RealityEngines.AI, a research startup that wants to help enterprises make better use of AI, even when they only have incomplete data, today announced that it has raised a $5.25 million seed funding round. The round was led by former Google CEO and Chairman Eric Schmidt and Google founding board member Ram Shriram. Khosla Ventures, Paul Buchheit, Deepchand Nishar, Elad Gil, Keval Desai, Don Burnette and others also participated in this round.

The fact that the service was able to raise from this rather prominent group of investors clearly shows that its overall thesis resonates. The company, which doesn’t have a product yet, tells me that it specifically wants to help enterprises make better use of the smaller and noisier data sets they have and provide them with state-of-the-art machine learning and AI systems that they can quickly take into production. It also aims to provide its customers with systems that can explain their predictions and are free of various forms of bias, something that’s hard to do when the system is essentially a black box.

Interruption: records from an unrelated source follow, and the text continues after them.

-- ==== Sys2Proof/Machine/Step.lean ====
section
/-! DEFINITION. One step: the next presented operation is applied (spec/20_memory.md R53, R59). -/

namespace Sys2Proof.Machine

/-- One transaction slot. When nothing is left to present the run has ended (R241): the slot leaves the machine as it is
(log entry 5). -/
def step (s : State) : Host.Outcome State Fault Refusal :=
  match s.fetch with
  | none => .next s
  | some (i, s') => exec i s'

/-- The machine with one more operation to present, before all others: the bits `w` of a row of spec/opcode_table.json. -/
def State.withFetchWord (s : State) (nbits w : Nat) : State :=
  { s with inputs := tableWord nbits w :: s.inputs }

end Sys2Proof.Machine
end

As RealityEngines CEO Bindu Reddy, who was previously the head of products for Google Apps, told me, the company plans to use the funding to build out its research and development team. The company, after all, is tackling some of the most fundamental and hardest problems in machine learning right now — and that costs money. Some, like working with smaller data sets, already have some available solutions like generative adversarial networks that can augment existing data sets and that RealityEngines expects to innovate on.

Reddy is also betting on reinforcement learning as one of the core machine learning techniques for the platform.

Once it has its product in place, the plan is to make it available as a pay-as-you-go managed service that will make machine learning more accessible to large enterprise, but also to small and medium businesses, which also increasingly need access to these tools to remain competitive.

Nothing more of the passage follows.